* Your objective *
Would you return, word for word, the lines of the data below from the line with "(0xB091100220000001200002C000050000, .qsbind (fieldsOf" through the line with "(0xC2011000F00001410000000000000000, .pgunmap (fieldsOf", and no others?

* The records *
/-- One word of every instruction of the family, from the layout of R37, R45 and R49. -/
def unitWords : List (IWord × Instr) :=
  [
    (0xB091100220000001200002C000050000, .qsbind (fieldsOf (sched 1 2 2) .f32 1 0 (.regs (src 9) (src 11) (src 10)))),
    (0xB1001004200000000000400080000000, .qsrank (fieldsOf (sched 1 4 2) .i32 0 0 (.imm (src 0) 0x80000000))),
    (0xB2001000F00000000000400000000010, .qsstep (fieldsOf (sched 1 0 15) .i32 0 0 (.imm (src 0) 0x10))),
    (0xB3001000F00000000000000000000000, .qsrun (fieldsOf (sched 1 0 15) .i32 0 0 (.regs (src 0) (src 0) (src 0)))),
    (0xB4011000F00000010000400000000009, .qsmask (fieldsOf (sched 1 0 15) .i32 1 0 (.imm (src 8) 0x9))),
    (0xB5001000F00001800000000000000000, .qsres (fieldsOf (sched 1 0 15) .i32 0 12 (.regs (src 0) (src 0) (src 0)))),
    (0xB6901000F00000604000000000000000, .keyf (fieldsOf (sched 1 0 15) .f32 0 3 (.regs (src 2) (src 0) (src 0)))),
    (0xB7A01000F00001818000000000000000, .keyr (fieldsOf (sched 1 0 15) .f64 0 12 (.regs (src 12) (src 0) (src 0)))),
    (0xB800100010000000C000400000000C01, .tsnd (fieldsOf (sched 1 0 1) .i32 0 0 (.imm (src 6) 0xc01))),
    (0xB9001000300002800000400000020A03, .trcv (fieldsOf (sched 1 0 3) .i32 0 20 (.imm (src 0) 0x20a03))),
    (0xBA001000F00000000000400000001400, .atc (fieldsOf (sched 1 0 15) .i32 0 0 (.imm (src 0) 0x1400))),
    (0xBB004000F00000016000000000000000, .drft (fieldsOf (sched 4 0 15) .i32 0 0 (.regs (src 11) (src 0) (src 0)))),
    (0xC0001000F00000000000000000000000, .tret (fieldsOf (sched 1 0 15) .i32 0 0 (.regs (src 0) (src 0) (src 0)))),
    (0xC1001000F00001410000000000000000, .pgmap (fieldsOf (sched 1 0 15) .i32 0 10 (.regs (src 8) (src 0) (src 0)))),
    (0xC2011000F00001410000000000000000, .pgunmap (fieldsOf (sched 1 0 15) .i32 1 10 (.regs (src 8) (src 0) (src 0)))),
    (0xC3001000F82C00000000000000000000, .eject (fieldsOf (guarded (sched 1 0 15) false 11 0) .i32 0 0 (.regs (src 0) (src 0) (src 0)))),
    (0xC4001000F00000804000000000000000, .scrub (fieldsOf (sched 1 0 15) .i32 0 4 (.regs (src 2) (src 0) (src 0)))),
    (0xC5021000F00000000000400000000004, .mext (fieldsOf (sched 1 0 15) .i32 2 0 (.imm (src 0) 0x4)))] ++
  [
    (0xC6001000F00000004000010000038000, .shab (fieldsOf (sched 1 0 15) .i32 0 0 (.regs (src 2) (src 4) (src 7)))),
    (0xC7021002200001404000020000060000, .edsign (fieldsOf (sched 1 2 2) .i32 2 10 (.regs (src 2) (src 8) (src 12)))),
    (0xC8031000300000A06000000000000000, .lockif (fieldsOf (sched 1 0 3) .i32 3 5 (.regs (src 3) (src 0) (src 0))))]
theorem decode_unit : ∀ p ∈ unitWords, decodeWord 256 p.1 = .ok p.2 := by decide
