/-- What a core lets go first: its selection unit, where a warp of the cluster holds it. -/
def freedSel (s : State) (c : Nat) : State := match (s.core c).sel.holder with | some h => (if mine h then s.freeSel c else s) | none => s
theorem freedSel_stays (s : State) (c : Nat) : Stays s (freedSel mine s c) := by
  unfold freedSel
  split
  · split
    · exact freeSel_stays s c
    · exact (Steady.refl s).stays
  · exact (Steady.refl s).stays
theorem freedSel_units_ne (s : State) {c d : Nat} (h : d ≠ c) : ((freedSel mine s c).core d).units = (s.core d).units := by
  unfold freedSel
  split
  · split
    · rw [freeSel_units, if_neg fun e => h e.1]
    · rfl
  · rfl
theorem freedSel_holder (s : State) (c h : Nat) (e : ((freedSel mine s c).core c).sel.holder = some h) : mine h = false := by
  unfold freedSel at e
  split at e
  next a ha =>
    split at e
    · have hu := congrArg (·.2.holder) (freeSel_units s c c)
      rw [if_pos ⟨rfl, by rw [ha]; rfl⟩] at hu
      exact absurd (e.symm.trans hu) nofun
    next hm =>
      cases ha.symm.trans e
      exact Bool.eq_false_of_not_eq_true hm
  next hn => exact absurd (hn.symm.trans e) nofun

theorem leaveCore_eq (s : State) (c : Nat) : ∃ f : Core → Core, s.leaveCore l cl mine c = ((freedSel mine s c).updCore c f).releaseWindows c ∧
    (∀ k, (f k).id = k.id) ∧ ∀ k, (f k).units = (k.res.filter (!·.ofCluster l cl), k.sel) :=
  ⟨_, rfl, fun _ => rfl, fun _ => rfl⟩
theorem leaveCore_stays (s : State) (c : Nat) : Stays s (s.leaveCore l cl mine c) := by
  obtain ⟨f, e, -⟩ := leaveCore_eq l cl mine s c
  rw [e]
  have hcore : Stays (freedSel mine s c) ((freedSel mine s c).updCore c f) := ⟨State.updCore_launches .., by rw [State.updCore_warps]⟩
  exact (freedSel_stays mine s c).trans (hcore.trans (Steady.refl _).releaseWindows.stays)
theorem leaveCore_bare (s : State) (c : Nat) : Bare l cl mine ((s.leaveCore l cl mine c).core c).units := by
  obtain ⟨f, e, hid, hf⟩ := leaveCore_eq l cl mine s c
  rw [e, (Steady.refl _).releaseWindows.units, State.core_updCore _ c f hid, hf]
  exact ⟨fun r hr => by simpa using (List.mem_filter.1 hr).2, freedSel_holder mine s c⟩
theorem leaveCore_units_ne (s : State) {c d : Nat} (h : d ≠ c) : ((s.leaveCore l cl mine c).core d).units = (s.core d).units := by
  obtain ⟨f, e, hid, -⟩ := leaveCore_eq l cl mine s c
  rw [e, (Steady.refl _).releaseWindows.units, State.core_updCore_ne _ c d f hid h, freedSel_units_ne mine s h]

* Result of this exercise *
    (0xB091100220000001200002C000050000, .qsbind (fieldsOf (sched 1 2 2) .f32 1 0 (.regs (src 9) (src 11) (src 10)))),
    (0xB1001004200000000000400080000000, .qsrank (fieldsOf (sched 1 4 2) .i32 0 0 (.imm (src 0) 0x80000000))),
    (0xB2001000F00000000000400000000010, .qsstep (fieldsOf (sched 1 0 15) .i32 0 0 (.imm (src 0) 0x10))),
    (0xB3001000F00000000000000000000000, .qsrun (fieldsOf (sched 1 0 15) .i32 0 0 (.regs (src 0) (src 0) (src 0)))),
    (0xB4011000F00000010000400000000009, .qsmask (fieldsOf (sched 1 0 15) .i32 1 0 (.imm (src 8) 0x9))),
    (0xB5001000F00001800000000000000000, .qsres (fieldsOf (sched 1 0 15) .i32 0 12 (.regs (src 0) (src 0) (src 0)))),
    (0xB6901000F00000604000000000000000, .keyf (fieldsOf (sched 1 0 15) .f32 0 3 (.regs (src 2) (src 0) (src 0)))),
    (0xB7A01000F00001818000000000000000, .keyr (fieldsOf (sched 1 0 15) .f64 0 12 (.regs (src 12) (src 0) (src 0)))),
    (0xB800100010000000C000400000000C01, .tsnd (fieldsOf (sched 1 0 1) .i32 0 0 (.imm (src 6) 0xc01))),
    (0xB9001000300002800000400000020A03, .trcv (fieldsOf (sched 1 0 3) .i32 0 20 (.imm (src 0) 0x20a03))),
    (0xBA001000F00000000000400000001400, .atc (fieldsOf (sched 1 0 15) .i32 0 0 (.imm (src 0) 0x1400))),
    (0xBB004000F00000016000000000000000, .drft (fieldsOf (sched 4 0 15) .i32 0 0 (.regs (src 11) (src 0) (src 0)))),
    (0xC0001000F00000000000000000000000, .tret (fieldsOf (sched 1 0 15) .i32 0 0 (.regs (src 0) (src 0) (src 0)))),
    (0xC1001000F00001410000000000000000, .pgmap (fieldsOf (sched 1 0 15) .i32 0 10 (.regs (src 8) (src 0) (src 0)))),
    (0xC2011000F00001410000000000000000, .pgunmap (fieldsOf (sched 1 0 15) .i32 1 10 (.regs (src 8) (src 0) (src 0)))),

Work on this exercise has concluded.